I wish they would give us more options for purchasing videos.  Yesterday my granddaughter wanted to watch Shrek and I had to pay $2.99 for 24 hours of viewing.  I would much rather have paid $10.99 or $12.99 and own it, because she tends to like to watch the same movies over and over...and over...and over...


----------



## Tip10 (Apr 16, 2009)

Buy the DVD and rip it using something like DVD Catalyst.  The files end up rather largish but then again so do purchased movies I believe.  You can side load a couple of her favorites and swap them out with others you own periodically to keep her happy. Or, optionally, add a WI Drive into the mix and have a selection of ripped owned DVDs available to stream from it.


----------



## JimC1946 (Aug 6, 2009)

HappyGuy said:


> I *KNOW* this has been asked before, but ... how do you find the free movies at Amazon? I just pulled the trigger for prime but can't seem to find much; a few, mostly old TV shows. Help?


I did a search, and this link will show about 650 free videos, but I don't know why it doesn't show all of the free ones.
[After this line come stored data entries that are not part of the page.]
-- ==== Sys2Proof/Machine/Wire.lean ====
section
/-! DEFINITION. Frames as bytes on a lane (R187, R188): the bytes of a frame the part sends, the check code, and the
command that the bytes received on a lane spell. -/

namespace Sys2Proof.Machine

/-! ### The check code -/

/-- One bit of the check code's register, least significant bit first; the generator 04C11DB7h bit-reversed (R187). -/
def crcBit (c : BitVec 32) : BitVec 32 := if c.getLsbD 0 then (c >>> 1) ^^^ 0xEDB88320#32 else c >>> 1

/-- One byte through the register (R187). -/
def crcByte (c : BitVec 32) (b : Byte) : BitVec 32 :=
  crcBit (crcBit (crcBit (crcBit (crcBit (crcBit (crcBit (crcBit (c ^^^ b.setWidth 32))))))))

/-- The check code over the earlier bytes of a frame: register started at FFFFFFFFh, result complemented (R187). -/
def checkCode (bs : List Byte) : BitVec 32 := ~~~(bs.foldl crcByte 0xFFFFFFFF#32)

/-- The four bytes of a check code, least significant first (R187). -/
def checkBytes (c : BitVec 32) : List Byte :=
  [c.setWidth 8, (c >>> 8).setWidth 8, (c >>> 16).setWidth 8, (c >>> 24).setWidth 8]

/-! ### Sending -/

/-- The two bytes of a 16-bit field, least significant first (R187). -/
def halfBytes (v : BitVec 16) : List Byte := [v.setWidth 8, (v >>> 8).setWidth 8]

/-- The message header (R188). -/
def headerBytes (m : Message) : List Byte :=
  [m.kind, m.code, m.flags, m.bodyLen] ++ halfBytes m.tag ++ putHandle m.session

/-- The frame before its check code, every reserved bit 0 (R187). -/
def frameBody : Frame → List Byte
  | .data num ack limit m => [1, num.setWidth 8, ack.setWidth 8, limit] ++ headerBytes m ++ m.body
  | .idle ack limit => [2, ack.setWidth 8, limit, 0]
  | .rewind ack limit n => [3, ack.setWidth 8, limit, n.setWidth 8]
  | .mark ack limit n => [4, ack.setWidth 8, limit, n.setWidth 8]
  | .hello h =>
    [5 ||| (h.revision.setWidth 8 <<< 4), h.depth.setWidth 8 ||| flagBit 5 h.seen ||| flagBit 6 h.role] ++ halfBytes h.epoch

/-- A frame as it leaves on the lane (R187). -/
def frameBytes (f : Frame) : List Byte := frameBody f ++ checkBytes (checkCode (frameBody f))

/-! ### Receiving -/

/-- A 16-bit field from its two bytes (R187). -/
def halfOf (lo hi : Byte) : BitVec 16 := lo.setWidth 16 ||| (hi.setWidth 16 <<< 8)

/-- The message of a DATA frame, from its header and body bytes (R188). -/
def readMessage : List Byte → Option Message
  | k :: c :: f :: n :: t0 :: t1 :: s0 :: s1 :: body => some ⟨k, c, f, n, halfOf t0 t1, ⟨s0, s1⟩, body⟩
  | _ => none

/-- A frame from the bytes before its check code: the kind names one of the five, the length is that of the kind, and
reserved bits are masked off (R142, R187). -/
def readFrame : List Byte → Option Frame
  | b0 :: b1 :: b2 :: b3 :: rest =>
    match (b0 &&& 0x0F).toNat with
    | 1 =>
      if rest.length ≤ 8 + Config.maxBody then
        (readMessage rest).map fun m => .data (b1.setWidth 7) (b2.setWidth 7) b3 m
      else none
    | 2 => if rest = [] then some (.idle (b1.setWidth 7) b2) else none
    | 3 => if rest = [] then some (.rewind (b1.setWidth 7) b2 (b3.setWidth 7)) else none
    | 4 => if rest = [] then some (.mark (b1.setWidth 7) b2 (b3.setWidth 7)) else none
    | 5 =>
      if rest = [] then
        some (.hello ⟨(b0 >>> 4).setWidth 4, b1.setWidth 5, b1.getLsbD 5, b1.getLsbD 6, halfOf b2 b3⟩)
      else none
    | _ => none
  | _ => none

/-- The frame check (R142): the good frame that the bytes are, or nothing. The last four bytes are the check code. -/
def checkFrame (bs : List Byte) : Option Frame :=
  let body := bs.take (bs.length - 4)
  if bs.drop (bs.length - 4) = checkBytes (checkCode body) then readFrame body else none

/-- The command that the bytes of a frame, received whole on lane `p`, spell (R136, R142). -/
def laneCommand (p : Link) (bs : List Byte) : Instr :=
  match checkFrame bs with
  | some (.data num ack limit m) => .receiveData p num ack limit m
  | some (.idle ack limit) => .receiveIdle p ack limit
  | some (.rewind ack limit n) => .receiveRewind p ack limit n
  | some (.mark ack limit n) => .receiveMark p ack limit n
  | some (.hello h) => .receiveHello p h
  | none => .rejectedFrame p

end Sys2Proof.Machine
end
http://www.amazon.com/s/ref=nb_sb_noss?url=search-alias%3Dinstant-video&field-keywords=&x=9&y=18#/ref=sr_nr_p_36_0?rh=n%3A2625373011%2Cn%3A%212644981011%2Cn%3A%212644982011%2Cn%3A2858778011%2Cp_36%3A2734928011&bbn=2858778011&ie=UTF8&qid=1328802804&rnid=2734927011


----------



## HappyGuy (Nov 3, 2008)

Trying to like the Prime free videos selections, but ...  I thought there are supposed to be movies available for free ... not seeing much in that line other than several hundred of those, "The Making Of... " and, "World Premier ..." featurettes.  Talk about padding your numbers with useless junk. I may be going back to Netflix. At least there they had some movies.


----------



## Guest (Feb 9, 2012)

PG4003 (Patricia) said:


> I wish they would give us more options for purchasing videos. Yesterday my granddaughter wanted to watch Shrek and I had to pay $2.99 for 24 hours of viewing. I would much rather have paid $10.99 or $12.99 and own it, because she tends to like to watch the same movies over and over...and over...and over...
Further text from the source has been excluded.